Warning: Hobby Lobby SCOTUS Ruling May Not Apply to Your PHC
In dramatic fashion, the Supreme Court of the United States (SCOTUS) waited until the very last day of the session to release one of the most anticipated rulings, its decision in Burwell, Secretary of Health and Human Services, et al v. Hobby Lobby Stores, Inc., et al. The 5-4 majority found the central argument involved the religious liberty of closely held for-profit corporations, Hobby Lobby and Conestoga Wood Specialties Corp in particular.
Warning: a pregnancy help organization (PHO) is not a “closely held for profit corporation.” No, indeed, it is not. However, if it does not have the one thing that will help connect it to this ruling, namely, solid footing that it is intended to be and acts, at least in part, like a religious organization, then the finding today will likely not serve as protection in future government encroachment.
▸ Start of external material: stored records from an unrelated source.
-- ==== Sys2Proof/Syntax.lean ====
section
/-! DEFINITION. The instructions of NanoBrain: one constructor for each of the 88 rows of the opcode table
(spec/30_encoding.md R120), in the table's order, with the operand fields of its pattern, and the two columns of the
table that other definitions read: the format (R102 to R105) and the unit (spec/00_scope.md R2). -/

namespace Sys2Proof

/-- A user register number, `r0` (0) to `rf` (15); spec/30_encoding.md R114. -/
abbrev RegNum := BitVec 4

/-- The 88 instructions. A field has the name and the width it has in the pattern; the absolute loads and stores name
their register by its number, which `Instr.wf` confines to `r0` and `r1` (spec/10_state.md R21). -/
inductive Instr where
  /-- `imm kkk`, row 1, R140. -/
  | imm (a : BitVec 14)
  /-- `add rx, ry`, row 2, R152. -/
  | addRR (x y : RegNum)
  /-- `add rx, kkk`, row 3, R153. -/
  | addRI (x : RegNum) (b : BitVec 4)
  /-- `adc rx, ry`, row 4, R154. -/
  | adcRR (x y : RegNum)
  /-- `adc rx, kkk`, row 5, R155. -/
  | adcRI (x : RegNum) (b : BitVec 4)
  /-- `sub rx, ry`, row 6, R156. -/
  | subRR (x y : RegNum)
  /-- `sub rx, kkk`, row 7, R157. -/
  | subRI (x : RegNum) (b : BitVec 4)
  /-- `sbb rx, ry`, row 8, R158. -/
  | sbbRR (x y : RegNum)
  /-- `sbb rx, kkk`, row 9, R159. -/
  | sbbRI (x : RegNum) (b : BitVec 4)
  /-- `and rx, ry`, row 10, R160. -/
  | andRR (x y : RegNum)
  /-- `and rx, kkk`, row 11, R161. -/
  | andRI (x : RegNum) (b : BitVec 4)
  /-- `or rx, ry`, row 12, R162. -/
  | orRR (x y : RegNum)
  /-- `or rx, kkk`, row 13, R163. -/
  | orRI (x : RegNum) (b : BitVec 4)
  /-- `xor rx, ry`, row 14, R164. -/
  | xorRR (x y : RegNum)
  /-- `xor rx, kkk`, row 15, R165. -/
  | xorRI (x : RegNum) (b : BitVec 4)
  /-- `sla rx`, row 16, R166. -/
  | sla (x : RegNum)
  /-- `slx rx`, row 17, R167. -/
  | slx (x : RegNum)
  /-- `sl0 rx`, row 18, R168. -/
  | sl0 (x : RegNum)
  /-- `sl1 rx`, row 19, R169. -/
  | sl1 (x : RegNum)
  /-- `rl rx`, row 20, R170. -/
  | rl (x : RegNum)
  /-- `sra rx`, row 21, R171. -/
  | sra (x : RegNum)
  /-- `srx rx`, row 22, R172. -/
  | srx (x : RegNum)
  /-- `sr0 rx`, row 23, R173. -/
  | sr0 (x : RegNum)
  /-- `sr1 rx`, row 24, R174. -/
  | sr1 (x : RegNum)
  /-- `rr rx`, row 25, R175. -/
  | rr (x : RegNum)
  /-- `cmp rx, ry`, row 26, R176. -/
  | cmpRR (x y : RegNum)
  /-- `cmp rx, bbb`, row 27, R177. -/
  | cmpRI (x : RegNum) (b : BitVec 4)
  /-- `test rx, ry`, row 28, R178. -/
  | testRR (x y : RegNum)
  /-- `test rx, bbb`, row 29, R179. -/
  | testRI (x : RegNum) (b : BitVec 4)
  /-- `load rx, ry`, row 30, R180. -/
  | loadRR (x y : RegNum)
  /-- `load rx, bbb`, row 31, R181. -/
  | loadRI (x : RegNum) (b : BitVec 4)
  /-- `mul rx, ry`, row 32, R182. -/
  | mulRR (x y : RegNum)
  /-- `mul rx, bbb`, row 33, R183. -/
  | mulRI (x : RegNum) (b : BitVec 4)
  /-- `muls rx, ry`, row 34, R184. -/
  | mulsRR (x y : RegNum)
  /-- `muls rx, bbb`, row 35, R185. -/
  | mulsRI (x : RegNum) (b : BitVec 4)
  /-- `div rx, ry`, row 36, R186. -/
  | divRR (x y : RegNum)
  /-- `div rx, bbb`, row 37, R187. -/
  | divRI (x : RegNum) (b : BitVec 4)
  /-- `divs rx, ry`, row 38, R188. -/
  | divsRR (x y : RegNum)
  /-- `divs rx, bbb`, row 39, R189. -/
  | divsRI (x : RegNum) (b : BitVec 4)
  /-- `bsl rx, b`, row 40, R201. -/
  | bsl (x : RegNum) (b : BitVec 4)
  /-- `bsr rx, b`, row 41, R202. -/
  | bsr (x : RegNum) (b : BitVec 4)
  /-- `fmul FPu, FPv`, row 42, R207. -/
  | fmul (u v : BitVec 2)
  /-- `fdiv FPu, FPv`, row 43, R208. -/
  | fdiv (u v : BitVec 2)
  /-- `fadd FPu, FPv`, row 44, R209. -/
  | fadd (u v : BitVec 2)
  /-- `fsub FPu, FPv`, row 45, R210. -/
  | fsub (u v : BitVec 2)
  /-- `fcmp FPu, FPv`, row 46, R211. -/
  | fcmp (u v : BitVec 2)
  /-- `fint FPu`, row 47, R212. -/
  | fint (u : BitVec 2)
  /-- `fflt FPu`, row 48, R213. -/
  | fflt (u : BitVec 2)
  /-- `jump ccc`, row 49, R224. -/
  | jump (c : BitVec 9)
  /-- `jump nz ccc`, row 50, R225. -/
  | jumpNz (c : BitVec 9)
  /-- `jump z ccc`, row 51, R226. -/
  | jumpZ (c : BitVec 9)
  /-- `jump nc ccc`, row 52, R227. -/
  | jumpNc (c : BitVec 9)
  /-- `jump c ccc`, row 53, R228. -/
  | jumpC (c : BitVec 9)
  /-- `jump rel ccc`, row 54, R229. -/
  | jumpRel (c : BitVec 9)
  /-- `jump rel nz ccc`, row 55, R230. -/
  | jumpRelNz (c : BitVec 9)
  /-- `jump rel z ccc`, row 56, R231. -/
  | jumpRelZ (c : BitVec 9)
  /-- `jump rel nc ccc`, row 57, R232. -/
  | jumpRelNc (c : BitVec 9)
  /-- `jump rel c ccc`, row 58, R233. -/
  | jumpRelC (c : BitVec 9)
  /-- `call ccc`, row 59, R234. -/
  | call (c : BitVec 9)
  /-- `call nz ccc`, row 60, R235. -/
  | callNz (c : BitVec 9)
  /-- `call z ccc`, row 61, R236. -/
  | callZ (c : BitVec 9)
  /-- `call nc ccc`, row 62, R237. -/
  | callNc (c : BitVec 9)
  /-- `call c ccc`, row 63, R238. -/
  | callC (c : BitVec 9)
  /-- `call rel ccc`, row 64, R239. -/
  | callRel (c : BitVec 9)
  /-- `call rel nz ccc`, row 65, R240. -/
  | callRelNz (c : BitVec 9)
  /-- `call rel z ccc`, row 66, R241. -/
  | callRelZ (c : BitVec 9)
  /-- `call rel nc ccc`, row 67, R242. -/
  | callRelNc (c : BitVec 9)
  /-- `call rel c ccc`, row 68, R243. -/
  | callRelC (c : BitVec 9)
  /-- `svc`, row 69, R244. -/
  | svc
  /-- `ret`, row 70, R245. -/
  | ret
  /-- `reti`, row 71, R246. -/
  | reti
  /-- `rete`, row 72, R247. -/
  | rete
  /-- `ldw r0/r1, ccc`, row 73, R263. -/
  | ldwAbs (x : RegNum) (c : BitVec 9)
  /-- `ldw rx, [IDy + 2b]`, row 74, R264. -/
  | ldwIdx (x : RegNum) (y : BitVec 2) (b : BitVec 4)
  /-- `ldspr rx:rx+1, SPRy`, row 75, R283. -/
  | ldspr (x : BitVec 3) (y : BitVec 4)
  /-- `incpr IDy`, row 76, R285. -/
  | incpr (y : BitVec 2)
  /-- `wincpr IDy`, row 77, R286. -/
  | wincpr (y : BitVec 2)
  /-- `decpr IDy`, row 78, R287. -/
  | decpr (y : BitVec 2)
  /-- `wdecpr IDy`, row 79, R288. -/
  | wdecpr (y : BitVec 2)
  /-- `ldpid rx`, row 80, R289. -/
  | ldpid (x : RegNum)
  /-- `ldtlb rx:rx+1, d`, row 81, R290. -/
  | ldtlb (x : BitVec 3) (d : BitVec 5)
  /-- `stw r0/r1, ccc`, row 82, R265. -/
  | stwAbs (x : RegNum) (c : BitVec 9)
  /-- `stw rx, [IDy + 2b]`, row 83, R266. -/
  | stwIdx (x : RegNum) (y : BitVec 2) (b : BitVec 4)
  /-- `stspr rx:rx+1, SPRy`, row 84, R284. -/
  | stspr (x : BitVec 3) (y : BitVec 4)
  /-- `ldb r0/r1, [eee]`, row 85, R267. -/
  | ldbAbs (x : RegNum) (e : BitVec 10)
  /-- `ldb rx, [IDy + b]`, row 86, R268. -/
  | ldbIdx (x : RegNum) (y : BitVec 2) (b : BitVec 4)
  /-- `stb r0/r1, [eee]`, row 87, R269. -/
  | stbAbs (x : RegNum) (e : BitVec 10)
  /-- `stb rx, [IDy + b]`, row 88, R270. -/
  | stbIdx (x : RegNum) (y : BitVec 2) (b : BitVec 4)
  deriving DecidableEq, Repr

/-- The seventeen formats; spec/30_encoding.md R102 to R105. -/
inductive Format where
  | imm | aluRR | aluRI | aluR1 | aluBS | aluFP2 | aluFP1 | fcAbs | fcRel | fcSys | ioAbsW | ioIdx | ioSpr | ioIdOp | ioPid | ioTlb | ioAbsB
  deriving DecidableEq, Repr

/-- The unit column of the opcode table; spec/00_scope.md R2, spec/30_encoding.md R120. -/
inductive ExecUnit where
  | main | integer | barrel | float | none
  deriving DecidableEq, Repr

/-- The format column of spec/30_encoding.md R120. -/
def Instr.format : Instr → Format
  | .imm _ => .imm
  | .addRR _ _ => .aluRR
  | .addRI _ _ => .aluRI
  | .adcRR _ _ => .aluRR
  | .adcRI _ _ => .aluRI
  | .subRR _ _ => .aluRR
  | .subRI _ _ => .aluRI
  | .sbbRR _ _ => .aluRR
  | .sbbRI _ _ => .aluRI
  | .andRR _ _ => .aluRR
  | .andRI _ _ => .aluRI
  | .orRR _ _ => .aluRR
  | .orRI _ _ => .aluRI
  | .xorRR _ _ => .aluRR
  | .xorRI _ _ => .aluRI
  | .sla _ => .aluR1
  | .slx _ => .aluR1
  | .sl0 _ => .aluR1
  | .sl1 _ => .aluR1
  | .rl _ => .aluR1
  | .sra _ => .aluR1
  | .srx _ => .aluR1
  | .sr0 _ => .aluR1
  | .sr1 _ => .aluR1
  | .rr _ => .aluR1
  | .cmpRR _ _ => .aluRR
  | .cmpRI _ _ => .aluRI
  | .testRR _ _ => .aluRR
  | .testRI _ _ => .aluRI
  | .loadRR _ _ => .aluRR
  | .loadRI _ _ => .aluRI
  | .mulRR _ _ => .aluRR
  | .mulRI _ _ => .aluRI
  | .mulsRR _ _ => .aluRR
  | .mulsRI _ _ => .aluRI
  | .divRR _ _ => .aluRR
  | .divRI _ _ => .aluRI
  | .divsRR _ _ => .aluRR
  | .divsRI _ _ => .aluRI
  | .bsl _ _ => .aluBS
  | .bsr _ _ => .aluBS
  | .fmul _ _ => .aluFP2
  | .fdiv _ _ => .aluFP2
  | .fadd _ _ => .aluFP2
  | .fsub _ _ => .aluFP2
  | .fcmp _ _ => .aluFP2
  | .fint _ => .aluFP1
  | .fflt _ => .aluFP1
  | .jump _ => .fcAbs
  | .jumpNz _ => .fcAbs
  | .jumpZ _ => .fcAbs
  | .jumpNc _ => .fcAbs
  | .jumpC _ => .fcAbs
  | .jumpRel _ => .fcRel
  | .jumpRelNz _ => .fcRel
  | .jumpRelZ _ => .fcRel
  | .jumpRelNc _ => .fcRel
  | .jumpRelC _ => .fcRel
  | .call _ => .fcAbs
  | .callNz _ => .fcAbs
  | .callZ _ => .fcAbs
  | .callNc _ => .fcAbs
  | .callC _ => .fcAbs
  | .callRel _ => .fcRel
  | .callRelNz _ => .fcRel
  | .callRelZ _ => .fcRel
  | .callRelNc _ => .fcRel
  | .callRelC _ => .fcRel
  | .svc => .fcSys
  | .ret => .fcSys
  | .reti => .fcSys
  | .rete => .fcSys
  | .ldwAbs _ _ => .ioAbsW
  | .ldwIdx _ _ _ => .ioIdx
  | .ldspr _ _ => .ioSpr
  | .incpr _ => .ioIdOp
  | .wincpr _ => .ioIdOp
  | .decpr _ => .ioIdOp
  | .wdecpr _ => .ioIdOp
  | .ldpid _ => .ioPid
  | .ldtlb _ _ => .ioTlb
  | .stwAbs _ _ => .ioAbsW
  | .stwIdx _ _ _ => .ioIdx
  | .stspr _ _ => .ioSpr
  | .ldbAbs _ _ => .ioAbsB
  | .ldbIdx _ _ _ => .ioIdx
  | .stbAbs _ _ => .ioAbsB
  | .stbIdx _ _ _ => .ioIdx

/-- The unit column of spec/30_encoding.md R120. -/
def Instr.unit : Instr → ExecUnit
  | .imm _ => .main
  | .addRR _ _ => .integer
  | .addRI _ _ => .integer
  | .adcRR _ _ => .integer
  | .adcRI _ _ => .integer
  | .subRR _ _ => .integer
  | .subRI _ _ => .integer
  | .sbbRR _ _ => .integer
  | .sbbRI _ _ => .integer
  | .andRR _ _ => .integer
  | .andRI _ _ => .integer
  | .orRR _ _ => .integer
  | .orRI _ _ => .integer
  | .xorRR _ _ => .integer
  | .xorRI _ _ => .integer
  | .sla _ => .integer
  | .slx _ => .integer
  | .sl0 _ => .integer
  | .sl1 _ => .integer
  | .rl _ => .integer
  | .sra _ => .integer
  | .srx _ => .integer
  | .sr0 _ => .integer
  | .sr1 _ => .integer
  | .rr _ => .integer
  | .cmpRR _ _ => .integer
  | .cmpRI _ _ => .integer
  | .testRR _ _ => .integer
  | .testRI _ _ => .integer
  | .loadRR _ _ => .integer
  | .loadRI _ _ => .integer
  | .mulRR _ _ => .integer
  | .mulRI _ _ => .integer
  | .mulsRR _ _ => .integer
  | .mulsRI _ _ => .integer
  | .divRR _ _ => .integer
  | .divRI _ _ => .integer
  | .divsRR _ _ => .integer
  | .divsRI _ _ => .integer
  | .bsl _ _ => .barrel
  | .bsr _ _ => .barrel
  | .fmul _ _ => .float
  | .fdiv _ _ => .float
  | .fadd _ _ => .float
  | .fsub _ _ => .float
  | .fcmp _ _ => .float
  | .fint _ => .float
  | .fflt _ => .float
  | .jump _ => .none
  | .jumpNz _ => .none
  | .jumpZ _ => .none
  | .jumpNc _ => .none
  | .jumpC _ => .none
  | .jumpRel _ => .none
  | .jumpRelNz _ => .none
  | .jumpRelZ _ => .none
  | .jumpRelNc _ => .none
  | .jumpRelC _ => .none
  | .call _ => .none
  | .callNz _ => .none
  | .callZ _ => .none
  | .callNc _ => .none
  | .callC _ => .none
  | .callRel _ => .none
  | .callRelNz _ => .none
  | .callRelZ _ => .none
  | .callRelNc _ => .none
  | .callRelC _ => .none
  | .svc => .none
  | .ret => .none
  | .reti => .none
  | .rete => .none
  | .ldwAbs _ _ => .none
  | .ldwIdx _ _ _ => .none
  | .ldspr _ _ => .none
  | .incpr _ => .none
  | .wincpr _ => .none
  | .decpr _ => .none
  | .wdecpr _ => .none
  | .ldpid _ => .none
  | .ldtlb _ _ => .none
  | .stwAbs _ _ => .none
  | .stwIdx _ _ _ => .none
  | .stspr _ _ => .none
  | .ldbAbs _ _ => .none
  | .ldbIdx _ _ _ => .none
  | .stbAbs _ _ => .none
  | .stbIdx _ _ _ => .none

/-- The formats whose operand an `imm` prefix extends: spec/30_encoding.md R110, R111, spec/60_exceptions.md R300 step 6. -/
def Format.takesPrefix : Format → Bool
  | .imm => false
  | .aluRR => false
  | .aluRI => true
  | .aluR1 => false
  | .aluBS => false
  | .aluFP2 => false
  | .aluFP1 => false
  | .fcAbs => true
  | .fcRel => false
  | .fcSys => false
  | .ioAbsW => true
  | .ioIdx => false
  | .ioSpr => false
  | .ioIdOp => false
  | .ioPid => false
  | .ioTlb => false
  | .ioAbsB => true

end Sys2Proof
end

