-- ==== Sys2Proof/Machine/Shift.lean ====
section
/-! DEFINITION. Class ALU, unit IP: the ten single-bit shifts and rotates (spec/41_alu_integer.md R166 to R175, R193). -/

namespace Sys2Proof.Machine

/-- A shift left by one with the bit that enters at bit 0; spec/41_alu_integer.md R193. -/
def shiftLeftWith (x : RegNum) (low : Bool) (s : State) : Result :=
  let r := shiftLeft (s.reg x) low
  complete (s.putResult x r.1 r.2)

/-- A shift right by one with the bit that enters at bit 15; spec/41_alu_integer.md R193. -/
def shiftRightWith (x : RegNum) (high : Bool) (s : State) : Result :=
  let r := shiftRight (s.reg x) high
  complete (s.putResult x r.1 r.2)

/-- `sla rx`; spec/41_alu_integer.md R166. -/
def execSla (x : RegNum) (s : State) : Result :=
  unprefixed s fun s => shiftLeftWith x s.msr.c s

/-- `slx rx`; spec/41_alu_integer.md R167. -/
def execSlx (x : RegNum) (s : State) : Result :=
  unprefixed s fun s => shiftLeftWith x ((s.reg x).getLsbD 0) s

/-- `sl0 rx`; spec/41_alu_integer.md R168. -/
def execSl0 (x : RegNum) (s : State) : Result :=
  unprefixed s fun s => shiftLeftWith x false s

/-- `sl1 rx`; spec/41_alu_integer.md R169. -/
def execSl1 (x : RegNum) (s : State) : Result :=
  unprefixed s fun s => shiftLeftWith x true s

/-- `rl rx`; spec/41_alu_integer.md R170. -/
def execRl (x : RegNum) (s : State) : Result :=
  unprefixed s fun s => shiftLeftWith x (if s.cfg.rotateThroughCarry then s.msr.c else (s.reg x).getLsbD 15) s

/-- `sra rx`; spec/41_alu_integer.md R171. -/
def execSra (x : RegNum) (s : State) : Result :=
  unprefixed s fun s => shiftRightWith x s.msr.c s

/-- `srx rx`; spec/41_alu_integer.md R172. -/
def execSrx (x : RegNum) (s : State) : Result :=
  unprefixed s fun s => shiftRightWith x ((s.reg x).getLsbD 15) s

/-- `sr0 rx`; spec/41_alu_integer.md R173. -/
def execSr0 (x : RegNum) (s : State) : Result :=
  unprefixed s fun s => shiftRightWith x false s

/-- `sr1 rx`; spec/41_alu_integer.md R174. -/
def execSr1 (x : RegNum) (s : State) : Result :=
  unprefixed s fun s => shiftRightWith x true s

/-- `rr rx`; spec/41_alu_integer.md R175. -/
def execRr (x : RegNum) (s : State) : Result :=
  unprefixed s fun s => shiftRightWith x (if s.cfg.rotateThroughCarry then s.msr.c else (s.reg x).getLsbD 0) s

end Sys2Proof.Machine
end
The court noted in its ruling that “[T]he Hahns and Greens have a sincere religious belief that life begins at conception. They therefore object on religious grounds to providing health insurance covering methods of birth control that, as HHS acknowledges may result in the destruction of an embryo. By requiring the Hahns and Greens and their companies to arrange for such coverage, the HHS mandate demands they engage in conduct that seriously violates their religious beliefs.”
A pregnancy help organization staffed by Christians motivated by biblical faith is likely not enough evidence of being a “religious organization.” So what can a PHO do to position itself appropriately as a “religious organization”? The best evidence must be found entrenched in its own governing documents.
Alliance Defending Freedom, one of the same organizations that championed the Hobby Lobby case to victory at the Supreme Court level, provides insights into how PHOs can best protect themselves. Just two years ago, Joseph Infranco, Senior Counsel at ADF, wrote “To Be or Not to Be a Religious Non-Profit: The Question for all PRCs.” In his article (which is reprinted in full in this issue of Capitol Matters) , Mr. Infranco references LeBoon v. Lancaster Jewish Community Center Ass'n, 503 F.3d 217 (3d Cir.2007) in which the Third Circuit articulated a nine-part test which included #3 “whether the entity's articles of incorporation or other pertinent documents state a religious purpose.”
Do your articles of incorporation, bylaws, and policy and procedure clearly identify your religious nature? If not, making the case you should be afforded “religious liberty” is difficult at best.
The question could be asked, “If your organization were on trial for being religious, would there be enough evidence to convict you?” In order to appropriate the benefit of the First Amendment and the religious liberty flowing from it, we should intentionally plant the evidence of our religious nature. We need to wisely assert the Christian values motivating and informing our missional efforts. Mr. Infranco’s full article tells us why and how it is important.
We are grateful for Hobby Lobby and the Alliance Defending Freedom team for bringing this battle before the Supreme Court. Let’s do our part to position ourselves for future ones!